◆ **TASK BRIEF**: An exact copy of every record below is what's needed here.

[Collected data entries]
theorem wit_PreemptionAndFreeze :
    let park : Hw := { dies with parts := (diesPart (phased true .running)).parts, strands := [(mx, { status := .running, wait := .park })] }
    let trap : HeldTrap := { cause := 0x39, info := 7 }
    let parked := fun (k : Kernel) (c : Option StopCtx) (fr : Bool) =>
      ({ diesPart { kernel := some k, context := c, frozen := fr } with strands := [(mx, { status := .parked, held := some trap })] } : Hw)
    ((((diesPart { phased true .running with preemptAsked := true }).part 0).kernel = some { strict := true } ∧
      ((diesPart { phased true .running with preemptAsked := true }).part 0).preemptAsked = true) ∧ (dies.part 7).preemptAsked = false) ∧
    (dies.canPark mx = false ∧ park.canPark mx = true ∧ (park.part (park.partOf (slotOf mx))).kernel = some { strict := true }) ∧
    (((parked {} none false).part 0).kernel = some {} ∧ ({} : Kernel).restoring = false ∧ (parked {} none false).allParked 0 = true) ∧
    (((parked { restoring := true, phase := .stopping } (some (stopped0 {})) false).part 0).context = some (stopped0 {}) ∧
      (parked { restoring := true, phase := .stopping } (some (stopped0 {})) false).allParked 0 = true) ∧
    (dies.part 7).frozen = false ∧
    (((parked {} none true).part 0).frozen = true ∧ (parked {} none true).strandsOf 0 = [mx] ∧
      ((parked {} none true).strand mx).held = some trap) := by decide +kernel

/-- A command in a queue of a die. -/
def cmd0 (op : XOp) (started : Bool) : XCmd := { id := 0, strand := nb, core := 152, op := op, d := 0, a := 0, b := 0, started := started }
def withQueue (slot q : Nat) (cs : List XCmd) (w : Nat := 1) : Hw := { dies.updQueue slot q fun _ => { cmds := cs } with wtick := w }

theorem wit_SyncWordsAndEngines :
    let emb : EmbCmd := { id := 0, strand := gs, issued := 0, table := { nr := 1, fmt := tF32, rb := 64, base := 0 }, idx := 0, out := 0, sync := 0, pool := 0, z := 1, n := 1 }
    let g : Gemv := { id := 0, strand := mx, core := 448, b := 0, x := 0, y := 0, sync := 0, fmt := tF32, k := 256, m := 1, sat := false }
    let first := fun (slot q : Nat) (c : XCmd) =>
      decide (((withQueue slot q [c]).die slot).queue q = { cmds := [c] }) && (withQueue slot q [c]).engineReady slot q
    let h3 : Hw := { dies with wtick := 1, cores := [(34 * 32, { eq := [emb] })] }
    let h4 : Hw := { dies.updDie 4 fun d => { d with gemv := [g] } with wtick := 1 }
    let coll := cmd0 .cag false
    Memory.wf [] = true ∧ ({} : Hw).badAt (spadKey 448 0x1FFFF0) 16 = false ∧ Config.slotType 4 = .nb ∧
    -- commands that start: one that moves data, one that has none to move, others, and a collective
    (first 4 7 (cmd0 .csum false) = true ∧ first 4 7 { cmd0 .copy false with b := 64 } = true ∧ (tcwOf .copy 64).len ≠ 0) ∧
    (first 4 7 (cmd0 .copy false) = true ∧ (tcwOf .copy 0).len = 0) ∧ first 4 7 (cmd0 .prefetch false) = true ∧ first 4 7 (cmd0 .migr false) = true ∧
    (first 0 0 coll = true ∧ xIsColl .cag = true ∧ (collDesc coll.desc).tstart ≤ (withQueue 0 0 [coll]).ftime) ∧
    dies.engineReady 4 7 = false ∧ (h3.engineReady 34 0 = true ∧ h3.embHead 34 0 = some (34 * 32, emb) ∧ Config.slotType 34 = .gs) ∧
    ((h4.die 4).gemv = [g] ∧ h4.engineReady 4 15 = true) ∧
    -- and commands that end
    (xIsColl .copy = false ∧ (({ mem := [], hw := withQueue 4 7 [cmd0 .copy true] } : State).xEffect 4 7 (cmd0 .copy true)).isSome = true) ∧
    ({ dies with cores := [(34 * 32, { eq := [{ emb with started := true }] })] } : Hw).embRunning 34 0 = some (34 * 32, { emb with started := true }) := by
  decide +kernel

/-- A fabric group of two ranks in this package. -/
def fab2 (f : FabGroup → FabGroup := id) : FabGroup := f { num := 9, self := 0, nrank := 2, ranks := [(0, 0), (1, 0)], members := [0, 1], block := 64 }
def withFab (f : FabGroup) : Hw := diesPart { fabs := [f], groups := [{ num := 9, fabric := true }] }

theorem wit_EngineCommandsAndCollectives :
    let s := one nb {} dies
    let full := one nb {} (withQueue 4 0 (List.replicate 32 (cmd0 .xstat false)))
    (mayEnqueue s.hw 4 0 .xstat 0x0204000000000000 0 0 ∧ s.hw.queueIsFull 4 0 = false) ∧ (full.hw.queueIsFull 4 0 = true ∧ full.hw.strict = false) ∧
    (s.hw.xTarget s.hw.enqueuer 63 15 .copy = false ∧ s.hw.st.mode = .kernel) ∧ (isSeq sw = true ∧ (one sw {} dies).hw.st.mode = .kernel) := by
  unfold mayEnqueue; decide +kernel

◆ **REPLY**:
theorem wit_PreemptionAndFreeze :
    let park : Hw := { dies with parts := (diesPart (phased true .running)).parts, strands := [(mx, { status := .running, wait := .park })] }
    let trap : HeldTrap := { cause := 0x39, info := 7 }
    let parked := fun (k : Kernel) (c : Option StopCtx) (fr : Bool) =>
      ({ diesPart { kernel := some k, context := c, frozen := fr } with strands := [(mx, { status := .parked, held := some trap })] } : Hw)
    ((((diesPart { phased true .running with preemptAsked := true }).part 0).kernel = some { strict := true } ∧
      ((diesPart { phased true .running with preemptAsked := true }).part 0).preemptAsked = true) ∧ (dies.part 7).preemptAsked = false) ∧
    (dies.canPark mx = false ∧ park.canPark mx = true ∧ (park.part (park.partOf (slotOf mx))).kernel = some { strict := true }) ∧
    (((parked {} none false).part 0).kernel = some {} ∧ ({} : Kernel).restoring = false ∧ (parked {} none false).allParked 0 = true) ∧
    (((parked { restoring := true, phase := .stopping } (some (stopped0 {})) false).part 0).context = some (stopped0 {}) ∧
      (parked { restoring := true, phase := .stopping } (some (stopped0 {})) false).allParked 0 = true) ∧
    (dies.part 7).frozen = false ∧
    (((parked {} none true).part 0).frozen = true ∧ (parked {} none true).strandsOf 0 = [mx] ∧
      ((parked {} none true).strand mx).held = some trap) := by decide +kernel

/-- A command in a queue of a die. -/
def cmd0 (op : XOp) (started : Bool) : XCmd := { id := 0, strand := nb, core := 152, op := op, d := 0, a := 0, b := 0, started := started }
def withQueue (slot q : Nat) (cs : List XCmd) (w : Nat := 1) : Hw := { dies.updQueue slot q fun _ => { cmds := cs } with wtick := w }

theorem wit_SyncWordsAndEngines :
    let emb : EmbCmd := { id := 0, strand := gs, issued := 0, table := { nr := 1, fmt := tF32, rb := 64, base := 0 }, idx := 0, out := 0, sync := 0, pool := 0, z := 1, n := 1 }
    let g : Gemv := { id := 0, strand := mx, core := 448, b := 0, x := 0, y := 0, sync := 0, fmt := tF32, k := 256, m := 1, sat := false }
    let first := fun (slot q : Nat) (c : XCmd) =>
      decide (((withQueue slot q [c]).die slot).queue q = { cmds := [c] }) && (withQueue slot q [c]).engineReady slot q
    let h3 : Hw := { dies with wtick := 1, cores := [(34 * 32, { eq := [emb] })] }
    let h4 : Hw := { dies.updDie 4 fun d => { d with gemv := [g] } with wtick := 1 }
    let coll := cmd0 .cag false
    Memory.wf [] = true ∧ ({} : Hw).badAt (spadKey 448 0x1FFFF0) 16 = false ∧ Config.slotType 4 = .nb ∧
    -- commands that start: one that moves data, one that has none to move, others, and a collective
    (first 4 7 (cmd0 .csum false) = true ∧ first 4 7 { cmd0 .copy false with b := 64 } = true ∧ (tcwOf .copy 64).len ≠ 0) ∧
    (first 4 7 (cmd0 .copy false) = true ∧ (tcwOf .copy 0).len = 0) ∧ first 4 7 (cmd0 .prefetch false) = true ∧ first 4 7 (cmd0 .migr false) = true ∧
    (first 0 0 coll = true ∧ xIsColl .cag = true ∧ (collDesc coll.desc).tstart ≤ (withQueue 0 0 [coll]).ftime) ∧
    dies.engineReady 4 7 = false ∧ (h3.engineReady 34 0 = true ∧ h3.embHead 34 0 = some (34 * 32, emb) ∧ Config.slotType 34 = .gs) ∧
    ((h4.die 4).gemv = [g] ∧ h4.engineReady 4 15 = true) ∧
    -- and commands that end
    (xIsColl .copy = false ∧ (({ mem := [], hw := withQueue 4 7 [cmd0 .copy true] } : State).xEffect 4 7 (cmd0 .copy true)).isSome = true) ∧
    ({ dies with cores := [(34 * 32, { eq := [{ emb with started := true }] })] } : Hw).embRunning 34 0 = some (34 * 32, { emb with started := true }) := by
  decide +kernel

/-- A fabric group of two ranks in this package. -/
def fab2 (f : FabGroup → FabGroup := id) : FabGroup := f { num := 9, self := 0, nrank := 2, ranks := [(0, 0), (1, 0)], members := [0, 1], block := 64 }
def withFab (f : FabGroup) : Hw := diesPart { fabs := [f], groups := [{ num := 9, fabric := true }] }

theorem wit_EngineCommandsAndCollectives :
    let s := one nb {} dies
    let full := one nb {} (withQueue 4 0 (List.replicate 32 (cmd0 .xstat false)))
    (mayEnqueue s.hw 4 0 .xstat 0x0204000000000000 0 0 ∧ s.hw.queueIsFull 4 0 = false) ∧ (full.hw.queueIsFull 4 0 = true ∧ full.hw.strict = false) ∧
    (s.hw.xTarget s.hw.enqueuer 63 15 .copy = false ∧ s.hw.st.mode = .kernel) ∧ (isSeq sw = true ∧ (one sw {} dies).hw.st.mode = .kernel) := by
  unfold mayEnqueue; decide +kernel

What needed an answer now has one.